The microscopic C. elegans roundworm has grown and reproduced aboard the International Space Station. The space-hardened animals could help us understand the biological effects of living in deep-space and on other planets.
Humanity's quest to colonize Mars could receive a big boost from some tiny worms, a new study suggests.
Scientists tracked the development and reproduction of the microscopic roundworm Caenorhabditis elegans through 12 generations on the International Space Station. Studying these space-hardened worms could help humans deal with the rigors and risks of the long trip to Mars, researchers said.
"We have been able to show that worms can grow and reproduce in space for long enough to reach another planet, and that we can remotely monitor their health," study lead author Nathaniel Szewczyk, of the University of Nottingham in the United Kingdom, said in a statement.

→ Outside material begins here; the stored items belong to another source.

-- ==== Sys2Proof/Machine/Images.lean ====
section
/-! DEFINITION. Program images and the checks of a load (R55 to R99): header, section table and items. -/

namespace Sys2Proof.Machine

/-- The codes of R99. -/
inductive LoadCode where
  | ok | badHeader | badSection | sigMissing | keyUnknown | sigBad | region | encoding | dstConflict | dstProtected
  | vendorOnly | barred | passControl | selector | vendorMismatch | targetBusy | dmaError | deviceState | readback
deriving DecidableEq, Repr

def LoadCode.number : LoadCode → Nat
  | .ok => 0 | .badHeader => 1 | .badSection => 2 | .sigMissing => 3 | .keyUnknown => 4 | .sigBad => 5 | .region => 6
  | .encoding => 7 | .dstConflict => 8 | .dstProtected => 9 | .vendorOnly => 10 | .barred => 11 | .passControl => 12
  | .selector => 13 | .vendorMismatch => 14 | .targetBusy => 15 | .dmaError => 16 | .deviceState => 17 | .readback => 18

/-- Where a fault of a load lies (R106): section type, pass, stage, item index. -/
structure LoadPlace where
  section_ : Nat := 0
  pass     : Nat := 0
  stage    : Nat := 0
  index    : Nat := 0
deriving DecidableEq, Repr

/-- A field of an image, little-endian. -/
def imgField (img : List Byte) (off n : Nat) : Nat := leNat (sliceBytes img off n)

/-- The header of an image (R92). -/
structure ImageHeader where
  magic    : Nat
  format   : Nat
  region   : Nat
  flags    : Nat
  version  : Nat
  require  : Nat
  length   : Nat
  sections : Nat
  rest     : Nat
deriving DecidableEq, Repr

def imageHeader (img : List Byte) : ImageHeader := {
  magic := imgField img 0 4, format := imgField img 4 2, region := imgField img 6 1, flags := imgField img 7 1,
  version := imgField img 8 4, require := imgField img 12 4, length := imgField img 16 4, sections := imgField img 20 2,
  rest := imgField img 22 42 }

/-- The header checks of step 4 (R92, R98, assumption 51). -/
def ImageHeader.good (h : ImageHeader) (cust : Bool) : Bool :=
  h.magic = 0x4B4C5450 && h.format = 1 && h.region = cust.toNat && h.flags ≤ 1 && h.rest = 0 && h.length % 8 = 0
    && 64 ≤ h.length && h.length ≤ 1048576 && h.sections ≤ 256 && decide (64 + 16 * h.sections ≤ h.length)
    && (if cust then h.version ≠ 0 && h.require % 256 = 0 && h.require < 2 ^ 24
        else h.version < 2 ^ 24 && h.require = 0)

/-- A section of an image (R93). -/
structure Section where
  type   : Nat
  pass   : Nat
  stage  : Nat
  first  : Nat
  count  : Nat
  offset : Nat
  zero   : Bool
deriving DecidableEq, Repr

def sectionAt (img : List Byte) (i : Nat) : Section :=
  let o := 64 + 16 * i
  { type := imgField img o 1, pass := imgField img (o + 1) 1, stage := imgField img (o + 2) 1,
    first := imgField img (o + 4) 2, count := imgField img (o + 6) 2, offset := imgField img (o + 8) 4,
    zero := imgField img (o + 3) 1 = 0 && imgField img (o + 12) 4 = 0 }

/-- Bytes of an item of each type (R93). -/
def itemSize (type : Nat) : Nat :=
  if type = 1 then 72 else if type = 2 then 2 else if type = 3 then 32 else if type = 4 then 1
  else if type = 5 then 8 else 128

/-- The first and last item of a type in a region (R87). -/
def itemRange (type : Nat) (cust : Bool) : Option (Nat × Nat) :=
  match type, cust with
  | 1, false => some (0, 0x3F)
  | 1, true => some (0x40, 0x7F)
  | 2, false => some (0, 0x7F)
  | 2, true => some (0x80, 0xFF)
  | 3, false => some (48, 63)
  | 3, true => some (0, 47)
  | 4, true => some (0, 1023)
  | 5, false => some (0, 0x7FF)
  | 5, true => some (0x800, 0xFFF)
  | 6, false => some (0, 127)
  | _, _ => none

/-- A type that belongs to a stage. -/
def staged (type : Nat) : Bool := type = 1 || type = 2 || type = 3

/-- Stages of a pass (R53). -/
def stagesOf (pass : Nat) : Nat := if pass = 0 then 24 else 16

/-- The section is well-formed by itself (R93, R98). Data that reach beyond LENGTH are a range that the image does not
hold, and give BAD_SECTION too: DESIGN CHOICE, R99 names no code for them (assumption 104). -/
def Section.good (x : Section) (cust : Bool) (length : Nat) : Bool :=
  match itemRange x.type cust with
  | none => false
  | some (lo, hi) =>
    x.zero && x.offset % 8 = 0 && decide (lo ≤ x.first) && decide (x.first + x.count ≤ hi + 1)
      && decide (x.offset + x.count * itemSize x.type ≤ length)
      && (if staged x.type then x.pass ≤ 1 && decide (x.stage < stagesOf x.pass) else x.pass = 0 && x.stage = 0)

/-- Two sections write the same item; an empty one writes none (R98). -/
def Section.overlaps (x y : Section) : Bool :=
  x.type = y.type && x.pass = y.pass && x.stage = y.stage && x.count ≠ 0 && y.count ≠ 0
    && decide (x.first < y.first + y.count) && decide (y.first < x.first + x.count)

def Section.place (x : Section) (index : Nat) : LoadPlace :=
  { section_ := x.type, pass := x.pass, stage := x.stage, index := index }

/-- The first section that breaks a rule of the section table. -/
def badSection (cust : Bool) (length : Nat) : List Section → List Section → Option Section
  | _, [] => none
  | seen, x :: t =>
    if !x.good cust length || seen.any (fun y => y.overlaps x) then some x else badSection cust length (x :: seen) t

/-! ### Items (R55, R56, R63, R78, R89, R93, R107) -/

/-- The slots of a microword that write, as the containers they name. -/
def mwDests (w : Nat) : List Nat :=
  (List.range 16).filterMap (fun k =>
    let x := mwSlot w k
    if slotOp x = 0 then none else some (containerOf (slotDst x) (mwSeq w % 2 = 1)))

/-- No container twice. -/
def distinct : List Nat → Bool
  | [] => true
  | x :: t => !t.contains x && distinct t

/-- A container that a customer word must not write (R47, R48, R78). -/
def protectedContainer (egress : Bool) (c : Nat) : Bool :=
  (224 ≤ c && c < 256) || [0, 1, 2, 3, 4, 5, 12, 13, 14].contains (c - 256) && 256 ≤ c || (egress && c = 262)

/-- Bits of the microword's fields that hold an invalid encoding or a reserved 1 (R59, R64, R72, R78). -/
def mwInvalid (w : Nat) : Bool :=
  let seq := mwSeq w
  let key := mwKey w
  let emit := mwEmit w
  bitsOf seq 31 30 = 3 || bitsOf seq 2 1 = 3 || bitsOf key 49 47 = 7 || bitsOf key 43 0 ≠ 0 || bitsOf emit 26 25 = 3
    || 4 ≤ bitsOf emit 24 22 || bitsOf emit 8 0 ≠ 0

/-- A word sets an EMIT control outside its pass, or an egress word sets RECIRC (R72, R75). -/
def mwPassControl (w : Nat) (egress : Bool) : Bool :=
  let emit := mwEmit w
  if egress then bitsOf emit 21 21 = 1 || bitsOf (mwSeq w) 5 5 = 1
  else bitsOf emit 26 25 ≠ 0 || bitsOf emit 24 22 = 1 || bitsOf emit 24 22 = 2 || bitsOf emit 18 18 = 1
    || bitsOf emit 17 17 = 1

/-- The three opcodes that a word may produce by itself. -/
def mwOpcodes (w : Nat) : List Nat := [bitsOf (mwSeq w) 29 22, bitsOf (mwSeq w) 21 14, bitsOf (mwSeq w) 13 6]

/-- An opcode that a customer word must not name (R63, R78). -/
def barredOp (callable : Nat → Bool) (op : Nat) : Bool := decide (op < 0x80) && !callable op

/-- The fault of a microword with the lowest code (R78, R89, R99). -/
def checkWord (w : Nat) (cust egress : Bool) (callable : Nat → Bool) : LoadCode :=
  if (48 ≤ bitsOf (mwKey w) 63 58) = cust then .region
  else if mwInvalid w then .encoding
  else if !distinct (mwDests w) then .dstConflict
  else if cust && (mwDests w).any (protectedContainer egress) then .dstProtected
  else if cust && ((List.range 16).any (fun k => slotOp (mwSlot w k) = 0x3F)
      || (bitsOf (mwKey w) 49 47 ≠ 0 && 240 ≤ bitsOf (mwKey w) 57 50) || 0xF0 ≤ bitsOf (mwEmit w) 16 9) then .vendorOnly
  else if cust && (mwOpcodes w).any (barredOp callable) then .barred
  else if mwPassControl w egress then .passControl
  else .ok

/-- The fault of a dispatch entry (R55, R56). -/
def checkDispatch (v : Nat) (cust : Bool) : LoadCode :=
  if v / 2 ^ 15 % 2 = 1 && (64 ≤ v % 128) ≠ cust then .region
  else if bitsOf v 13 7 ≠ 0 then .encoding
  else .ok

/-- The fault of a key map (R46, R93). -/
def checkKeyMap (v : Nat) : LoadCode :=
  if (List.range 16).any (fun k => bitsOf v (16 * k + 15) (16 * k + 13) ≠ 0) then .encoding
  else if (List.range 16).any (fun k => 0x140 ≤ mapSelector v k && mapSelector v k ≠ 0x1FF) then .selector
  else .ok

/-- The fault of an item (R99). -/
def checkItem (type : Nat) (cust egress : Bool) (callable : Nat → Bool) (v : Nat) : LoadCode :=
  if type = 1 then checkWord v cust egress callable
  else if type = 2 then checkDispatch v cust
  else if type = 3 then checkKeyMap v
  else if type = 4 then (if v = 0 || 0x80 ≤ v then .ok else .barred)
  else if type = 6 then (if bitsOf v 31 21 ≠ 0 || v / 2 ^ (21 * 32) ≠ 0 then .encoding else .ok)
  else .ok

/-- An item of an image. -/
def itemOf (img : List Byte) (x : Section) (k : Nat) : Nat :=
  imgField img (x.offset + k * itemSize x.type) (itemSize x.type)

/-- The first item of a list of sections that fails its check. -/
def badItem (img : List Byte) (cust : Bool) (callable : Nat → Bool) : List Section → Option (LoadCode × LoadPlace)
  | [] => none
  | x :: t =>
    match (List.range x.count).find? (fun k => checkItem x.type cust (x.pass = 1) callable (itemOf img x k) ≠ .ok) with
    | some k => some (checkItem x.type cust (x.pass = 1) callable (itemOf img x k), x.place (x.first + k))
    | none => badItem img cust callable t

/-- CALLABLE of the record of opcode `op` among the records of an image (R107): bits [15] PRESENT and [14] CALLABLE. -/
def imageCallable (img : List Byte) (secs : List Section) (op : Nat) : Bool :=
  match secs.find? (fun x => x.type = 6 && decide (x.first ≤ op) && decide (op < x.first + x.count)) with
  | some x => bitsOf (itemOf img x (op - x.first)) 15 14 = 3
  | none => false

end Sys2Proof.Machine
end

"As a result, C. elegans is a cost-effective option for discovering and studying the biological effects of deep space missions," Szewczyk added. "Ultimately, we are now in a position to be able to remotely grow and study an animal on another planet."
C. elegans is a common study animal for biologists here on Earth. Back in 1998, the soil-dwelling worm became the first multicellular organism to have its genome mapped completely. [Extreme Life on Earth: 8 Bizarre Creatures]
The roundworm has about 20,000 protein-coding genes — nearly as many as humans, who have about 23,000. Furthermore, there is a lot of overlap between our genome and theirs, with many genes performing roughly the same functions in both species.
Szewczyk and his colleagues wanted to see if C. elegans would make a good study subject in orbit as well as on Earth. So they developed a compact automated culturing system that can be monitored remotely. Then the researchers launched 4,000 C. elegans to the space station on the space shuttle Discovery's STS-116 mission in December 2006.
They were able to keep tabs on the worms for the next three months as they zipped around the Earth at 17,500 mph (28,163 kph). The tiny space travelers did encouragingly well, growing and reproducing despite the microgravity environment.
The researchers concluded that studying C. elegans could shed light on some of the challenges humans will have to overcome to become a multiplanetary species. Those challenges include the muscular deterioration and radiation exposure associated with long-duration spaceflight.
"While it may seem surprising, many of the biological changes that happen during spaceflight affect astronauts and worms, and in the same way," Szewczyk said.
The researchers report their results Nov. 30 in the journal Interface.
Since roundworms have shown bravery in low-Earth orbit, it may be time to send them farther afield to aid human exploration efforts, researchers said.
Launching C. elegans to Mars, for example, would allow scientists to see just how dangerous the high radiation levels found in deep space — and on the Red Planet's surface — are to animal life.
"Worms allow us to detect changes in growth, development, reproduction and behavior in response to environmental conditions such as toxins or in response to deep space missions," Szewczyk said. "Given the high failure rate of Mars missions, use of worms allows us to safely and relatively cheaply test spacecraft systems prior to manned missions."